WHAT TO WORK ON.
Return exactly the span of lines in the following data that opens with the line containing "u with records" and closes with the line containing "rw [hc, ← hv]; rfl". Include nothing else.

━━━━━ SUPPLIED MATERIAL

/-! ### Control messages taken -/

/-- ASSIGN taken (R15). -/
theorem State.assignTaken_eq (i : RecIx) :
    s.assignTaken i = State.raise
      { s with
        records := s.records.set i { s.record i with assignTaken := true, line := i.val + 1 }
        rgu := { s.rgu with queue := s.rgu.queue ++ [i] } } (recordEvent i (s.record i).state .assignTaken (s.record i).tag) :=
  State.onRecord_raiseRecord (s.joinRanging i) i (fun r => { r with assignTaken := true, line := i.val + 1 }) .assignTaken

/-- A record enters SETTLING (R18, R67): a fresh settle state, its CONFIRM-ASK queued, and its RECORD event. -/
theorem State.enterSettling_eq (i : RecIx) (why : ChangeReason) :
    s.enterSettling i why = State.raise
      { s with
        records := s.records.set i ({ s.record i with trimSent := false, trimClamped := false }.moveTo .settling s.ltu.cycle)
        rgu := { s.rgu with
          settles := s.rgu.settles.set i (some { found := 0, missed := 0, sum := 0, stage := .queued, report := none }) }
        dsq := { s.dsq with reply := s.dsq.reply ++ [{ index := i, kind := .confirmAsk }] } }
      (recordEvent i .settling why (s.record i).tag) := by
  refine (congrArg (fun t : State => (t.setSettle i _).appendReply i .confirmAsk) (s.onRecord_enter i _ .settling why)).trans ?_
  exact State.raise_beside _ (f := fun t => (t.setSettle i _).appendReply i .confirmAsk) (fun _ _ => rfl) rfl rfl rfl rfl _

/-- What EQUALIZE taken does (R18, R81), by the profile, the wait queue and the channels. -/
theorem State.equalizeTaken_spec (i : RecIx) :
    let r := s.record i
    (r.profileIx = 255 ∨ r.profileDelivered = true → s.equalizeTaken i = s.enterSettling i .equalizeTaken) ∧
    (r.profileIx ≠ 255 → r.profileDelivered = false → (s.pex.waiting ≠ [] ∨ ∀ ch, (s.chan ch).stage ≠ .free) →
      s.equalizeTaken i = State.raise { s with pex := { s.pex with waiting := s.pex.waiting ++ [i] } }
        (recordEvent i r.state .equalizeTaken r.tag)) ∧
    (∀ ch, r.profileIx ≠ 255 → r.profileDelivered = false → s.pex.waiting = [] → s.freeChan = some ch →
      s.equalizeTaken i = (s.enter i .profiling .equalizeTaken).grantChannel ch i) := by
  unfold State.equalizeTaken Record.needsProfile
  simp only [Bool.and_eq_true, decide_eq_true_eq, Bool.not_eq_true']
  refine ⟨fun h => ?_, fun h1 h2 h3 => ?_, fun ch h1 h2 h3 h4 => ?_⟩
  · rw [if_neg]
    rintro ⟨a, b⟩
    rcases h with h | h
    · exact a h
    · rw [h] at b; cases b
  · rw [if_pos ⟨h1, h2⟩]
    split
    · next hw hf =>
      rcases h3 with h3 | h3
      · exact absurd hw h3
      · rw [s.freeChan_eq_none.2 h3] at hf; cases hf
    · rfl
  · rw [if_pos ⟨h1, h2⟩, h3, h4]

/-- Channel `ch` given to record `k` as seen from a state with the same records, channels, requests and cycle number. -/
theorem scanBegun_congr {c t t' : State} {ch : ChanIx} {k : RecIx} {left : Option ReadRequest} (h : ScanBegun c t ch k left)
    (h1 : c.records = s.records) (h2 : c.pex = s.pex) (h3 : c.bpt = s.bpt) (h4 : c.ltu.cycle = s.ltu.cycle)
    (t1 : t'.records = t.records) (t2 : t'.pex = t.pex) (t3 : t'.bpt = t.bpt) : ScanBegun s t' ch k left := by
  have hrec : ∀ k, c.record k = s.record k := State.record_congr s h1
  have himg : imageOf c k = imageOf s k := by simp only [imageOf, State.dirEntry, hrec, h2]
  obtain ⟨e1, e2, e3⟩ := h
  simp only [hrec, himg, h4] at e1
  simp only [hrec, himg, h2] at e2
  simp only [himg, h3] at e3
  refine ⟨(State.record_congr t t1 k).trans e1, ?_, t3.trans e3⟩
  rw [t2]
  exact e2

end Sys2Proof.Machine

namespace Sys2Proof.Proofs

open Sys2Proof.Machine Sys2Proof.Safety

/-- Settles O38. -/
theorem fetchRelease : Obligations.FetchRelease := by
  intro s c i rest ht hu hp hst r m u left done
  have hex : exec (.fetch c) s = .next (((s.recordFetch c).releaseTaken i).answerFetch (.message m)) :=
    congrArg _ ((s.takeFetch_valid ht).trans
      (by rw [(s.recordFetch c).choose_urgent (i := i) (rest := rest) ht.2.2.2 hu hp]; rfl))
  obtain ⟨empty, held, failed, awaiting⟩ := State.releaseTaken_spec (s.recordFetch c) (i := i) hst
  have answered : ∀ (r' : Record) (e : Raise),
      State.answerFetch (State.raise { s.recordFetch c with
        dsq := { s.dsq with urgent := s.dsq.urgent.drop 1 }, records := s.records.set i r' } e) (.message m) =
      State.raise { u with records := s.records.set i r' } e := by
    intro r' e
    rw [State.answerFetch_raise, hu]
    rfl
  refine ⟨fun h => ?_, fun h => ?_, fun h => ?_, fun h => ?_⟩
  · exact hex.trans (congrArg _ ((congrArg (fun t => State.answerFetch t _) (empty h)).trans (answered _ _)))
  · exact hex.trans (congrArg _ ((congrArg (fun t => State.answerFetch t _) (held h)).trans (answered _ _)))
  · exact hex.trans (congrArg _ ((congrArg (fun t => State.answerFetch t _) (failed h)).trans (answered _ _)))
  · exact hex.trans (congrArg _ ((congrArg (fun t => State.answerFetch t _) (awaiting h)).trans (answered _ _)))

/-- Settles O39. -/
theorem fetchControl : Obligations.FetchControl := by
  intro s c i k rest ht hp hw hu hc r line timing u moved fresh
  generalize hv : ({ s.recordFetch c with dsq := { s.dsq with control := rest } } : State) = v
  have hex : exec (.fetch c) s = .next (((s.recordFetch c).controlTaken ⟨i, k⟩).answerFetch
      (.message (s.controlBytes ⟨i, k⟩))) :=
    congrArg _ ((s.takeFetch_valid ht).trans
      (by rw [(s.recordFetch c).choose_controlHead (e := ⟨i, k⟩) (rest := rest) ht.2.2.2 hp hw hu hc]; rfl))
  have hdrop : ({ s.recordFetch c with dsq := { s.dsq with control := s.dsq.control.drop 1 } } : State) = v := by
    rw [hc, ← hv]; rfl
  refine ⟨?_, ?_, ?_, ?_, ?_, ?_⟩
  · rintro rfl
    refine hex.trans (congrArg _ ?_)
    show State.answerFetch (State.assignTaken { s.recordFetch c with dsq := { s.dsq with control := s.dsq.control.drop 1 } } i) _ = _
    rw [hdrop, State.assignTaken_eq, State.answerFetch_raise, ← hv]
    rfl
  · rintro rfl
    refine hex.trans (congrArg _ ?_)
    show State.answerFetch (State.enter { s.recordFetch c with dsq := { s.dsq with control := s.dsq.control.drop 1 } } i _ _) _ = _
    rw [hdrop, State.enter_raise, State.answerFetch_raise, ← hv]
    rfl
  · rintro rfl
    refine hex.trans (congrArg _ ?_)
    show State.answerFetch (State.restartSettle { s.recordFetch c with dsq := { s.dsq with control := s.dsq.control.drop 1 } } i) _ = _
    rw [hdrop, ← hv]
    rfl
  · rintro rfl hprof
    have settling : ((s.recordFetch c).controlTaken ⟨i, .equalize⟩).answerFetch (.message (s.controlBytes ⟨i, .equalize⟩)) =
        (v.enterSettling i .equalizeTaken).answerFetch (.message (s.controlBytes ⟨i, .equalize⟩)) := by
      show State.answerFetch (State.equalizeTaken { s.recordFetch c with dsq := { s.dsq with control := s.dsq.control.drop 1 } } i) _ = _
      rw [hdrop, (v.equalizeTaken_spec i).1 (by rw [← hv]; exact hprof)]
    refine ⟨_, hex, ?_⟩
    rw [settling, State.enterSettling_eq, State.answerFetch_raise, ← hv]
    exact ⟨State.raise_eq _ _, State.raise_congr _ rfl rfl rfl rfl⟩
  · rintro rfl h1 h2 h3
    refine hex.trans (congrArg _ ?_)
    show State.answerFetch (State.equalizeTaken { s.recordFetch c with dsq := { s.dsq with control := s.dsq.control.drop 1 } } i) _ = _
    rw [hdrop, (v.equalizeTaken_spec i).2.1 (by rw [← hv]; exact h1) (by rw [← hv]; exact h2) (by rw [← hv]; exact h3),
      State.answerFetch_raise, ← hv]
    rfl
  · rintro ch rfl h1 h2 h3 h4 h5
    have hix : r.profileIx ≠ 255 := fun h => by rw [h] at h1; exact absurd h1 (by decide)
    have hfree : v.freeChan = some ch := (v.freeChan_eq_some ch).2 (by rw [← hv]; exact ⟨h4, h5⟩)
    obtain ⟨p1, p2, p3, p4, p5⟩ := v.profile_spec ch i .equalizeTaken
    refine ⟨_, hex, ?_⟩
    have ht : ((s.recordFetch c).controlTaken ⟨i, .equalize⟩) = (v.enter i .profiling .equalizeTaken).grantChannel ch i := by
      show State.equalizeTaken { s.recordFetch c with dsq := { s.dsq with control := s.dsq.control.drop 1 } } i = _
      rw [hdrop]
      exact (v.equalizeTaken_spec i).2.2 ch (by rw [← hv]; exact hix) (by rw [← hv]; exact h2) (by rw [← hv]; exact h3) hfree
    rw [ht]
    generalize (v.enter i .profiling .equalizeTaken).grantChannel ch i = t at *
    subst hv
    have begun : ScanBegun s (t.answerFetch (.message (s.controlBytes ⟨i, .equalize⟩))) ch i (s.chanRequest ch) :=
      scanBegun_congr s p1 rfl rfl rfl rfl rfl rfl rfl
    refine ⟨begun, p2.trans h3, ?_, fun m hm => p3 m hm, ?_, eventsRaised_congr p4 rfl rfl rfl rfl⟩
    · have : (t.chan ch).dir = profileDir r.profileIx := by
        unfold State.chan
        rw [p1.pex]
        exact congrArg Channel.dir (Vector.getElem_set_self _)
      show (t.chan ch).dir.val = _
      rw [this]
      exact Nat.mod_eq_of_lt h1
    · rw [p5]
      rfl

end Sys2Proof.Proofs
end

section
set_option Elab.async false
/-! What a HELLO matches: a live record, a stopped record, or a stranger. -/

namespace Sys2Proof.Machine

open Sys2Proof.Safety

variable (s : State)

/-! ### Records changed twice -/

theorem State.onRecord_onRecord (i : RecIx) (f g : Record → Record) : (s.onRecord i f).onRecord i g = s.onRecord i (fun r => g (f r)) := by
  have h : (s.onRecord i f).record i = f (s.record i) := (State.record_onRecord s i i f).trans (if_pos rfl)
  show (s.onRecord i f).setRecord i (g ((s.onRecord i f).record i)) = _
  rw [h]
  simp only [State.onRecord, State.setRecord, Vector.set_set]

theorem State.appendControl_raise (i : RecIx) (k : ControlKind) (e : Raise) :
    (s.raise e).appendControl i k = (s.appendControl i k).raise e :=
  s.raise_beside (f := fun t => t.appendControl i k) (fun _ _ => rfl) rfl rfl rfl rfl e

/-! ### The record a HELLO matches -/

/-- The lowest live holder of a serial (R9, R37). -/
theorem State.liveHolder_eq_some (x : Serial) (i : RecIx) :
    s.liveHolder x = some i ↔ ((s.record i).state.live = true ∧ (s.record i).serial = x) ∧
      ∀ k < i, ¬((s.record k).state.live = true ∧ (s.record k).serial = x) := by
  unfold State.liveHolder allRecords
  rw [← Fin.find?_eq_find?_finRange, Fin.find?_eq_some_iff]
  simp

/-- The lowest HELD or FAILED holder of a serial (R23). -/
theorem State.stoppedHolder_eq_some (x : Serial) (i : RecIx) :
    s.stoppedHolder x = some i ↔ (((s.record i).state = .held ∨ (s.record i).state = .failed) ∧ (s.record i).serial = x) ∧
      ∀ k < i, ¬(((s.record k).state = .held ∨ (s.record k).state = .failed) ∧ (s.record k).serial = x) := by
  unfold State.stoppedHolder allRecords
  rw [← Fin.find?_eq_find?_finRange, Fin.find?_eq_some_iff]
  simp

/-- No HELD or FAILED record holds the serial. -/
theorem State.stoppedHolder_eq_none (x : Serial) :
    s.stoppedHolder x = none ↔ ∀ k, ¬(((s.record k).state = .held ∨ (s.record k).state = .failed) ∧ (s.record k).serial = x) := by
  unfold State.stoppedHolder allRecords
  rw [← Fin.find?_eq_find?_finRange, Fin.find?_eq_none_iff]
  simp

/-! ### A reappearance -/

/-- What abandonment leaves stands though record `i`, the control list and the events change after it. -/
theorem abandoned_of_later {w t : State} {i : RecIx} (h : Abandoned s w i) (hr : ∀ k, k ≠ i → t.record k = w.record k)
    (ht : t = { w with
      records := t.records, evw := t.evw, counters := t.counters, dsq := { w.dsq with control := t.dsq.control } }) :
    Abandoned s t i := by
  have hreply : t.dsq.reply = w.dsq.reply := by rw [ht]
  have hwindow : t.dsq.window = w.dsq.window := by rw [ht]
  obtain ⟨rgu, ltu, links, brx, pex, bpt⟩ : t.rgu = w.rgu ∧ t.ltu = w.ltu ∧ t.links = w.links ∧ t.brx = w.brx ∧
      t.pex = w.pex ∧ t.bpt = w.bpt := by rw [ht]; and_intros <;> rfl
  obtain ⟨header, dsu, pct, sram, pending⟩ : t.header = w.header ∧ t.dsu = w.dsu ∧ t.pct = w.pct ∧ t.sram = w.sram ∧
      t.pending = w.pending := by rw [ht]; and_intros <;> rfl
  clear ht
  constructor
  · exact hreply.trans h.reply
  · exact fun hg => hwindow.trans (h.windowGone hg)
  · exact fun h1 h2 => hwindow.trans (h.windowKept h1 h2)
  · exact rgu.trans h.rgu
  · rw [ltu, links]; exact h.quiet
  · rw [ltu, links]; exact h.quietKept
  · rw [ltu]; exact h.bookings
  · exact armDropped_congr h.arm rfl rfl (by rw [ltu]) brx (fun _ => Iff.rfl)
  · intro hn
    obtain ⟨a, b, d⟩ := h.noChannel hn
    exact ⟨pex.trans a, bpt.trans b, fun k hk => (hr k hk).trans (d k hk)⟩
  · intro ch hn hl
    obtain ⟨a, b, d⟩ := h.freed ch hn hl
    exact ⟨pex.trans a, bpt.trans b, fun k hk => (hr k hk).trans (d k hk)⟩
  · intro ch k ws hn hl
    obtain ⟨⟨a1, a2, a3⟩, b, d⟩ := h.passedOn ch k ws hn hl
    have hk : k ≠ i := by
      have : k ∈ waitingWithout s i := by rw [hl]; simp
      simp [waitingWithout] at this
      exact this.2
    exact ⟨⟨(hr k hk).trans a1, by rw [pex]; exact a2, bpt.trans a3⟩, (by rw [pex]; exact b),
      fun m hm hm' => (hr m hm).trans (d m hm hm')⟩
  · obtain ⟨k1, k2, k3, k4, k5⟩ := h.kept
    exact ⟨header.trans k1, dsu.trans k2, pct.trans k3, sram.trans k4, pending.trans k5⟩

━━━━━━━━━━

SOLUTION BELOW.
      State.raise { u with records := s.records.set i r' } e := by
    intro r' e
    rw [State.answerFetch_raise, hu]
    rfl
  refine ⟨fun h => ?_, fun h => ?_, fun h => ?_, fun h => ?_⟩
  · exact hex.trans (congrArg _ ((congrArg (fun t => State.answerFetch t _) (empty h)).trans (answered _ _)))
  · exact hex.trans (congrArg _ ((congrArg (fun t => State.answerFetch t _) (held h)).trans (answered _ _)))
  · exact hex.trans (congrArg _ ((congrArg (fun t => State.answerFetch t _) (failed h)).trans (answered _ _)))
  · exact hex.trans (congrArg _ ((congrArg (fun t => State.answerFetch t _) (awaiting h)).trans (answered _ _)))

/-- Settles O39. -/
theorem fetchControl : Obligations.FetchControl := by
  intro s c i k rest ht hp hw hu hc r line timing u moved fresh
  generalize hv : ({ s.recordFetch c with dsq := { s.dsq with control := rest } } : State) = v
  have hex : exec (.fetch c) s = .next (((s.recordFetch c).controlTaken ⟨i, k⟩).answerFetch
      (.message (s.controlBytes ⟨i, k⟩))) :=
    congrArg _ ((s.takeFetch_valid ht).trans
      (by rw [(s.recordFetch c).choose_controlHead (e := ⟨i, k⟩) (rest := rest) ht.2.2.2 hp hw hu hc]; rfl))
  have hdrop : ({ s.recordFetch c with dsq := { s.dsq with control := s.dsq.control.drop 1 } } : State) = v := by
    rw [hc, ← hv]; rfl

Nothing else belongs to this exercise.